Conference Call Information
Salem will host a teleconference to discuss its results on
November 12, 2019 at 1:00 p.m. Pacific Time. To access the
teleconference, please dial (877) 524-8416, and then ask to be
joined into the Salem Media Group Third Quarter 2019 call or listen
via the investor relations portion of the company’s website,
located at investor.salemmedia.com.
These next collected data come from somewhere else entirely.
-- ==== Sys2Proof/Laws/KeepStepOps.lean ====
section
/-! SUPPORT. Machine/StepOps.lean: what its operations leave alone. -/
set_option linter.unusedSimpArgs false
namespace Sys2Proof.Machine

@[simp ↓] theorem State.advanceRing_outside (s : State) (j : Nat) : (State.advanceRing s j).outside = s.outside := by
  unfold State.advanceRing
  repeat' (first | simp only [↓outside_fst_ite, ↓outside_mk, ↓outside_fold, ↓outside_ite, ite_self, implies_true, ↓State.setRing_outside, ↓State.setFld_outside, ↓State.refreshRing_outside] | split | dsimp only | (with_reducible apply outside_foldl'; intro _ _) | (with_reducible apply outside_foldl_fst; intro _ _) | (with_reducible apply outside_iter; intro _))

@[simp ↓] theorem State.ringDone_outside (s : State) (j i : Nat) : (State.ringDone s j i).outside = s.outside := by
  unfold State.ringDone
  repeat' (first | simp only [↓outside_fst_ite, ↓outside_mk, ↓outside_fold, ↓outside_ite, ite_self, implies_true, ↓State.setRing_outside, ↓State.jobEvent_outside, ↓State.advanceRing_outside] | split | dsimp only | (with_reducible apply outside_foldl'; intro _ _) | (with_reducible apply outside_foldl_fst; intro _ _) | (with_reducible apply outside_iter; intro _))

@[simp ↓] theorem State.sourceDone_outside (s : State) (src : RecSource) : (State.sourceDone s src).outside = s.outside := by
  unfold State.sourceDone
  repeat' (first | simp only [↓outside_fst_ite, ↓outside_mk, ↓outside_fold, ↓outside_ite, ite_self, implies_true, ↓State.ringDone_outside] | split | dsimp only | (with_reducible apply outside_foldl'; intro _ _) | (with_reducible apply outside_foldl_fst; intro _ _) | (with_reducible apply outside_iter; intro _))

@[simp ↓] theorem State.consume_outside (s : State) (r : StartRec) (code : Nat) : (State.consume s r code).outside = s.outside := by
  unfold State.consume
  repeat' (first | simp only [↓outside_fst_ite, ↓outside_mk, ↓outside_fold, ↓outside_ite, ite_self, implies_true, ↓State.issueResult_outside, ↓State.sourceDone_outside] | split | dsimp only | (with_reducible apply outside_foldl'; intro _ _) | (with_reducible apply outside_foldl_fst; intro _ _) | (with_reducible apply outside_iter; intro _))

@[simp ↓] theorem State.reject_outside (s : State) (p : Nat) (r : StartRec) (code dim ext : Nat) : (State.reject s p r code dim ext).outside = s.outside := by
  unfold State.reject
  repeat' (first | simp only [↓outside_fst_ite, ↓outside_mk, ↓outside_fold, ↓outside_ite, ite_self, implies_true, ↓State.partFault_outside, ↓State.consume_outside] | split | dsimp only | (with_reducible apply outside_foldl'; intro _ _) | (with_reducible apply outside_foldl_fst; intro _ _) | (with_reducible apply outside_iter; intro _))

@[simp ↓] theorem State.setSeq_outside (s : State) (p j st : Nat) : (State.setSeq s p j st).outside = s.outside := by
  unfold State.setSeq
  repeat' (first | simp only [↓outside_fst_ite, ↓outside_mk, ↓outside_fold, ↓outside_ite, ite_self, implies_true, ↓State.setFld_outside] | split | dsimp only | (with_reducible apply outside_foldl'; intro _ _) | (with_reducible apply outside_foldl_fst; intro _ _) | (with_reducible apply outside_iter; intro _))

@[simp ↓] theorem State.refreshHeld_outside (s : State) (p j : Nat) : (State.refreshHeld s p j).outside = s.outside := by
  unfold State.refreshHeld
  repeat' (first | simp only [↓outside_fst_ite, ↓outside_mk, ↓outside_fold, ↓outside_ite, ite_self, implies_true, ↓State.setFld_outside, ↓State.setFlag_outside] | split | dsimp only | (with_reducible apply outside_foldl'; intro _ _) | (with_reducible apply outside_foldl_fst; intro _ _) | (with_reducible apply outside_iter; intro _))

@[simp ↓] theorem State.planDone_outside (s : State) (j : Nat) : (State.planDone s j).outside = s.outside := by
  unfold State.planDone
  repeat' (first | simp only [↓outside_fst_ite, ↓outside_mk, ↓outside_fold, ↓outside_ite, ite_self, implies_true, ↓State.ringDone_outside] | split | dsimp only | (with_reducible apply outside_foldl'; intro _ _) | (with_reducible apply outside_foldl_fst; intro _ _) | (with_reducible apply outside_iter; intro _))

@[simp ↓] theorem State.boundary_outside (s : State) (p j : Nat) (skipped accum upd hold : Bool) : (State.boundary s p j skipped accum upd hold).outside = s.outside := by
  unfold State.boundary
  repeat' (first | simp only [↓outside_fst_ite, ↓outside_mk, ↓outside_fold, ↓outside_ite, ite_self, implies_true, ↓State.lossScale_outside, ↓State.spikeAtBoundary_outside, ↓State.rollEntries_outside, ↓State.setFld_outside, ↓State.setFlag_outside, ↓State.setReg_outside, ↓State.setSeq_outside, ↓State.jobEvent_outside, ↓State.planDone_outside, ↓State.refreshHeld_outside, ↓State.progress_outside] | split | dsimp only | (with_reducible apply outside_foldl'; intro _ _) | (with_reducible apply outside_foldl_fst; intro _ _) | (with_reducible apply outside_iter; intro _))

@[simp ↓] theorem State.gateResult_outside (s : State) (p j : Nat) (pass : Bool) (cause : Nat) (hold : Bool) : (State.gateResult s p j pass cause hold).outside = s.outside := by
  unfold State.gateResult
  repeat' (first | simp only [↓outside_fst_ite, ↓outside_mk, ↓outside_fold, ↓outside_ite, ite_self, implies_true, ↓State.windowPass_outside, ↓State.setSeq_outside, ↓State.refreshHeld_outside, ↓State.setFld_outside, ↓State.consume_outside, ↓State.bump_outside, ↓State.jobEvent_outside, ↓State.numFault_outside, ↓State.boundary_outside] | split | dsimp only | (with_reducible apply outside_foldl'; intro _ _) | (with_reducible apply outside_foldl_fst; intro _ _) | (with_reducible apply outside_iter; intro _))

@[simp ↓] theorem State.flipEntry_outside (s : State) (b : Nat) : (State.flipEntry s b).outside = s.outside := by
  unfold State.flipEntry
  repeat' (first | simp only [↓outside_fst_ite, ↓outside_mk, ↓outside_fold, ↓outside_ite, ite_self, implies_true, ↓State.setFlag_outside, ↓State.setFld_outside] | split | dsimp only | (with_reducible apply outside_foldl'; intro _ _) | (with_reducible apply outside_foldl_fst; intro _ _) | (with_reducible apply outside_iter; intro _))

@[simp ↓] theorem State.flipJob_outside (s : State) (j : Nat) : (State.flipJob s j).outside = s.outside := by
  unfold State.flipJob
  repeat' (first | simp only [↓outside_fst_ite, ↓outside_mk, ↓outside_fold, ↓outside_ite, ite_self, implies_true, ↓State.flipEntry_outside] | split | dsimp only | (with_reducible apply outside_foldl'; intro _ _) | (with_reducible apply outside_foldl_fst; intro _ _) | (with_reducible apply outside_iter; intro _))

@[simp ↓] theorem State.countFlip_outside (s : State) (j : Nat) : (State.countFlip s j).outside = s.outside := by
  unfold State.countFlip
  repeat' (first | simp only [↓outside_fst_ite, ↓outside_mk, ↓outside_fold, ↓outside_ite, ite_self, implies_true, ↓State.setFlag_outside, ↓State.setFld_outside, ↓State.event_outside] | split | dsimp only | (with_reducible apply outside_foldl'; intro _ _) | (with_reducible apply outside_foldl_fst; intro _ _) | (with_reducible apply outside_iter; intro _))

@[simp ↓] theorem State.flipJobs_outside (s : State) (js : List Nat) : (State.flipJobs s js).outside = s.outside := by
  unfold State.flipJobs
  repeat' (first | simp only [↓outside_fst_ite, ↓outside_mk, ↓outside_fold, ↓outside_ite, ite_self, implies_true, ↓State.flipJob_outside, ↓State.countFlip_outside, ↓State.setFlag_outside, ↓State.setFld_outside] | split | dsimp only | (with_reducible apply outside_foldl'; intro _ _) | (with_reducible apply outside_foldl_fst; intro _ _) | (with_reducible apply outside_iter; intro _))

end Sys2Proof.Machine
end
A replay of the teleconference
will be available through November 26, 2019 and can be heard by
dialing (877) 660-6853, passcode 13696693 or on the investor
relations portion of the company’s website, located at
investor.salemmedia.com.
Follow us on Twitter @SalemMediaGrp.
Fourth Quarter 2019 Outlook
For the fourth quarter of 2019, the company is projecting total
revenue to decrease between 4% and 6% from fourth quarter 2018
total revenue of $67.2 million. Excluding the impact of political
revenue and recent acquisitions and dispositions, the company is
projecting total revenue to be between flat and a decrease of 2%.
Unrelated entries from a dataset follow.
theorem execYcSlli_good (y : Yard) (r : YcReads) (s : State) : Good s.outside (execYcSlli y r s) := by
  unfold execYcSlli
  repeat' (first | with_reducible exact Keeps.refl _ | with_reducible assumption | with_reducible apply good_next | simp only [↓outside_fst_ite, ↓outside_mk, ↓outside_fold, ↓outside_ite, ite_self, implies_true] | split | dsimp only | (with_reducible apply keeps_foldl; intro _ _ _) | (with_reducible apply keeps_iter; intro _ _) | (with_reducible apply State.whenLive_keeps; intro _ _) | with_reducible apply State.ycRun_keeps | with_reducible apply ycImm_still | intro _)

theorem execYcSrli_good (y : Yard) (r : YcReads) (s : State) : Good s.outside (execYcSrli y r s) := by
  unfold execYcSrli
  repeat' (first | with_reducible exact Keeps.refl _ | with_reducible assumption | with_reducible apply good_next | simp only [↓outside_fst_ite, ↓outside_mk, ↓outside_fold, ↓outside_ite, ite_self, implies_true] | split | dsimp only | (with_reducible apply keeps_foldl; intro _ _ _) | (with_reducible apply keeps_iter; intro _ _) | (with_reducible apply State.whenLive_keeps; intro _ _) | with_reducible apply State.ycRun_keeps | with_reducible apply ycImm_still | intro _)

theorem execYcSrai_good (y : Yard) (r : YcReads) (s : State) : Good s.outside (execYcSrai y r s) := by
  unfold execYcSrai
  repeat' (first | with_reducible exact Keeps.refl _ | with_reducible assumption | with_reducible apply good_next | simp only [↓outside_fst_ite, ↓outside_mk, ↓outside_fold, ↓outside_ite, ite_self, implies_true] | split | dsimp only | (with_reducible apply keeps_foldl; intro _ _ _) | (with_reducible apply keeps_iter; intro _ _) | (with_reducible apply State.whenLive_keeps; intro _ _) | with_reducible apply State.ycRun_keeps | with_reducible apply ycImm_still | intro _)

theorem execYcLsh16_good (y : Yard) (r : YcReads) (s : State) : Good s.outside (execYcLsh16 y r s) := by
  unfold execYcLsh16
  repeat' (first | with_reducible exact Keeps.refl _ | with_reducible assumption | with_reducible apply good_next | simp only [↓outside_fst_ite, ↓outside_mk, ↓outside_fold, ↓outside_ite, ite_self, implies_true] | split | dsimp only | (with_reducible apply keeps_foldl; intro _ _ _) | (with_reducible apply keeps_iter; intro _ _) | (with_reducible apply State.whenLive_keeps; intro _ _) | with_reducible apply State.ycRun_keeps | with_reducible apply ycImm_still | intro _)

theorem fcvtL_still  : YcFn.Still (fcvtL ) := by
  intro s y j c w e
  unfold fcvtL
  repeat' (first | rfl | simp only [↓ycRes_ite, ↓ycRes_done, ↓ycRes_wait, ↓ycRes_exc, ↓outside_fst_ite, ↓outside_mk, ↓outside_fold, ↓outside_ite, ite_self, implies_true] | split | dsimp only)

theorem fcvtF_still  : YcFn.Still (fcvtF ) := by
  intro s y j c w e
  unfold fcvtF
  repeat' (first | rfl | simp only [↓ycRes_ite, ↓ycRes_done, ↓ycRes_wait, ↓ycRes_exc, ↓outside_fst_ite, ↓outside_mk, ↓outside_fold, ↓outside_ite, ite_self, implies_true] | split | dsimp only)

theorem execYcFadd_good (y : Yard) (r : YcReads) (s : State) : Good s.outside (execYcFadd y r s) := by
  unfold execYcFadd
  repeat' (first | with_reducible exact Keeps.refl _ | with_reducible assumption | with_reducible apply good_next | simp only [↓outside_fst_ite, ↓outside_mk, ↓outside_fold, ↓outside_ite, ite_self, implies_true] | split | dsimp only | (with_reducible apply keeps_foldl; intro _ _ _) | (with_reducible apply keeps_iter; intro _ _) | (with_reducible apply State.whenLive_keeps; intro _ _) | with_reducible apply State.ycRun_keeps | with_reducible apply ycFp_still | intro _)

theorem execYcFsub_good (y : Yard) (r : YcReads) (s : State) : Good s.outside (execYcFsub y r s) := by
  unfold execYcFsub
  repeat' (first | with_reducible exact Keeps.refl _ | with_reducible assumption | with_reducible apply good_next | simp only [↓outside_fst_ite, ↓outside_mk, ↓outside_fold, ↓outside_ite, ite_self, implies_true] | split | dsimp only | (with_reducible apply keeps_foldl; intro _ _ _) | (with_reducible apply keeps_iter; intro _ _) | (with_reducible apply State.whenLive_keeps; intro _ _) | with_reducible apply State.ycRun_keeps | with_reducible apply ycFp_still | intro _)

theorem execYcFmul_good (y : Yard) (r : YcReads) (s : State) : Good s.outside (execYcFmul y r s) := by
  unfold execYcFmul
  repeat' (first | with_reducible exact Keeps.refl _ | with_reducible assumption | with_reducible apply good_next | simp only [↓outside_fst_ite, ↓outside_mk, ↓outside_fold, ↓outside_ite, ite_self, implies_true] | split | dsimp only | (with_reducible apply keeps_foldl; intro _ _ _) | (with_reducible apply keeps_iter; intro _ _) | (with_reducible apply State.whenLive_keeps; intro _ _) | with_reducible apply State.ycRun_keeps | with_reducible apply ycFp_still | intro _)

theorem execYcFdiv_good (y : Yard) (r : YcReads) (s : State) : Good s.outside (execYcFdiv y r s) := by
  unfold execYcFdiv
  repeat' (first | with_reducible exact Keeps.refl _ | with_reducible assumption | with_reducible apply good_next | simp only [↓outside_fst_ite, ↓outside_mk, ↓outside_fold, ↓outside_ite, ite_self, implies_true] | split | dsimp only | (with_reducible apply keeps_foldl; intro _ _ _) | (with_reducible apply keeps_iter; intro _ _) | (with_reducible apply State.whenLive_keeps; intro _ _) | with_reducible apply State.ycRun_keeps | with_reducible apply ycFp_still | intro _)

theorem execYcFmin_good (y : Yard) (r : YcReads) (s : State) : Good s.outside (execYcFmin y r s) := by
  unfold execYcFmin
  repeat' (first | with_reducible exact Keeps.refl _ | with_reducible assumption | with_reducible apply good_next | simp only [↓outside_fst_ite, ↓outside_mk, ↓outside_fold, ↓outside_ite, ite_self, implies_true] | split | dsimp only | (with_reducible apply keeps_foldl; intro _ _ _) | (with_reducible apply keeps_iter; intro _ _) | (with_reducible apply State.whenLive_keeps; intro _ _) | with_reducible apply State.ycRun_keeps | with_reducible apply ycFp_still | intro _)

theorem execYcFmax_good (y : Yard) (r : YcReads) (s : State) : Good s.outside (execYcFmax y r s) := by
  unfold execYcFmax
  repeat' (first | with_reducible exact Keeps.refl _ | with_reducible assumption | with_reducible apply good_next | simp only [↓outside_fst_ite, ↓outside_mk, ↓outside_fold, ↓outside_ite, ite_self, implies_true] | split | dsimp only | (with_reducible apply keeps_foldl; intro _ _ _) | (with_reducible apply keeps_iter; intro _ _) | (with_reducible apply State.whenLive_keeps; intro _ _) | with_reducible apply State.ycRun_keeps | with_reducible apply ycFp_still | intro _)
The company is also projecting operating expenses before gains or
losses on disposition of assets, stock-based compensation expense,
changes in the estimated fair value of contingent earn-out
consideration, impairments, depreciation expense and amortization
expense to be between an increase of 1% and a decrease of 2%
compared to the fourth quarter of 2018 non-GAAP operating expenses
of $55.6 million.
A reconciliation of non-GAAP operating
expenses, excluding gains or losses on the disposition of assets,
stock-based compensation expense, changes in the estimated fair
value of contingent earn-out consideration, impairments,
depreciation expense and amortization expense to the most directly
comparable GAAP measure is not available without unreasonable
efforts on a forward-looking basis due to the potential high
variability, complexity and low visibility with respect to the
charges excluded from this non-GAAP financial measure, in
particular, the change in the estimated fair value of earn-out
consideration, impairments and gains or losses from the disposition
of fixed assets. The company expects the variability of the above
charges may have a significant, and potentially unpredictable,
impact on its future GAAP financial results.
About Salem Media Group, Inc.
Salem Media Group is America’s leading multimedia company
specializing in Christian and conservative content, with media
properties comprising radio, digital media and book and newsletter
publishing. Each day Salem serves a loyal and dedicated audience of
listeners and readers numbering in the millions nationally. With
its unique programming focus, Salem provides compelling content,
fresh commentary and relevant information from some of the most
respected figures across the Christian and conservative media
landscape. Learn more about Salem Media Group, Inc., at
www.salemmedia.com, Facebook and Twitter (@SalemMediaGrp).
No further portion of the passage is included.